> **Exercise details**
In the records below, find the line containing "(h : LoopLeaves", then extract that line and all subsequent lines exactly, leaving out everything else.
◆ ◆ ◆ ◆ ◆
-- ==== Sys2Proof/Machine/Core.lean ====
section
/-! DEFINITION. The machine as the host runs it. -/

def Sys2Proof.core : Host.Core := { State := Sys2Proof.Machine.State, Fault := Sys2Proof.Machine.Fault, Refusal := Sys2Proof.Machine.Refusal, step := Sys2Proof.Machine.step, reset := Sys2Proof.Machine.State.reset }
end

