-- ==== Sys2Proof/Laws/Replies.lean ====
section
/-! SUPPORT. What the decode loops can do, once: which entries they write with what, and when they raise ReadBeyondFrame. -/

namespace Sys2Proof.Machine

/-- Two states that differ at most in the register buffers, which keep their canonical form, and the count of free values
used. -/
structure DataOnly (s t : State) : Prop where
  par : t.par = s.par
  e : t.e = s.e
  c : t.c = s.c
  txns : t.txns = s.txns
  rxDone : t.rxDone = s.rxDone
  ports : t.ports = { s.ports with freeUsed := t.ports.freeUsed }
  wf : Cells.wf unlistedEntry s.regs = true → Cells.wf unlistedEntry t.regs = true

theorem DataOnly.refl (s : State) : DataOnly s s := ⟨rfl, rfl, rfl, rfl, rfl, rfl, id⟩

theorem DataOnly.trans {s t u : State} (h : DataOnly s t) (k : DataOnly t u) : DataOnly s u :=
  ⟨k.par.trans h.par, k.e.trans h.e, k.c.trans h.c, k.txns.trans h.txns, k.rxDone.trans h.rxDone, by
    rw [k.ports, h.ports], k.wf ∘ h.wf⟩

theorem DataOnly.drawn (s : State) : DataOnly s s.drawn := ⟨rfl, rfl, rfl, rfl, rfl, rfl, id⟩

theorem DataOnly.setEntryAt (s : State) (a : Nat) (v : HWord) : DataOnly s (s.setEntryAt a v) :=
  ⟨rfl, rfl, rfl, rfl, rfl, rfl, Cells.wf_put _ _ _ _⟩

theorem DataOnly.fbByte {s t : State} (h : DataOnly s t) (i : Nat) : t.fbByte i = s.fbByte i := by
  simp [State.fbByte, h.e]

theorem DataOnly.txn {s t : State} (h : DataOnly s t) (r : Nat) : t.txn r = s.txn r := by
  simp [State.txn, h.txns]

/-- A read of the frame changes at most the count of free values. -/
theorem rxByte_dataOnly {i : Nat} {s t : State} {b : Byte} (h : rxByte i s = .ok (b, t)) :
    DataOnly s t ∧ t.regs = s.regs ∧ (i < s.e.n → b = s.fbByte i) ∧ (i < s.e.n ∨ i < s.par.frameCap) := by
  rcases rxByte_ok h with ⟨h1, h2, rfl⟩ | ⟨h1, h2, rfl⟩
  · exact ⟨DataOnly.refl _, rfl, fun _ => h2, .inl h1⟩
  · exact ⟨DataOnly.drawn s, rfl, fun h => absurd h h1, .inr h2⟩

theorem DataOnly.entryAt_of_regs {s t : State} (h : t.regs = s.regs) (a : Nat) : t.entryAt a = s.entryAt a := by
  simp [State.entryAt, h]

/-- What a decode loop from entry `i` for `m` entries leaves: nothing but data changed, entries outside its range as
before, and each entry `P` speaks of written with `val`. -/
structure LoopLeaves (rb i m : Nat) (P : Nat → Prop) (val : Nat → HWord) (s t : State) : Prop where
  data : DataOnly s t
  outside : ∀ a, a < rb + i ∨ rb + i + m ≤ a → t.entryAt a = s.entryAt a
  written : ∀ k, i ≤ k → k < i + m → P k → t.entryAt (rb + k) = val k

/-- A loop that fails wrote what came before the read that failed: entries that `Q` says were not reached are as before. -/
structure LoopFails (rb i m : Nat) (P Q : Nat → Prop) (val : Nat → HWord) (s : State) (e : Fault × State) : Prop where
  fault : e.1 = .readBeyondFrame
  leaves : LoopLeaves rb i m P val s e.2
  unreached : ∀ k, i ≤ k → Q k → e.2.entryAt (rb + k) = s.entryAt (rb + k)

/-- One entry written, then the rest of the loop. -/
theorem LoopLeaves.cons {rb i m : Nat} {P : Nat → Prop} {val : Nat → HWord} {s s' t : State} {v : HWord}
    (hd : DataOnly s s') (hr : s'.regs = s.regs) (hv : P i → v = val i)
    (h : LoopLeaves rb (i + 1) m P val (s'.setEntryAt (rb + i) v) t) : LoopLeaves rb i (m + 1) P val s t where
  data := (hd.trans (DataOnly.setEntryAt _ _ _)).trans h.data
  outside a ha := by
    rw [h.outside a (by omega), State.setEntryAt_entryAt, if_neg (by omega), DataOnly.entryAt_of_regs hr]
  written k hk hk2 hp := by
    by_cases hki : k = i
    · subst hki
      rw [h.outside (rb + k) (by omega), State.setEntryAt_entryAt, if_pos rfl, hv hp]
    · exact h.written k (by omega) (by omega) hp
◆ ◆ ◆ ◆ ◆
> **Written reply**
    (h : LoopLeaves rb (i + 1) m P val (s'.setEntryAt (rb + i) v) t) : LoopLeaves rb i (m + 1) P val s t where
  data := (hd.trans (DataOnly.setEntryAt _ _ _)).trans h.data
  outside a ha := by
    rw [h.outside a (by omega), State.setEntryAt_entryAt, if_neg (by omega), DataOnly.entryAt_of_regs hr]
  written k hk hk2 hp := by
    by_cases hki : k = i
    · subst hki
      rw [h.outside (rb + k) (by omega), State.setEntryAt_entryAt, if_pos rfl, hv hp]
    · exact h.written k (by omega) (by omega) hp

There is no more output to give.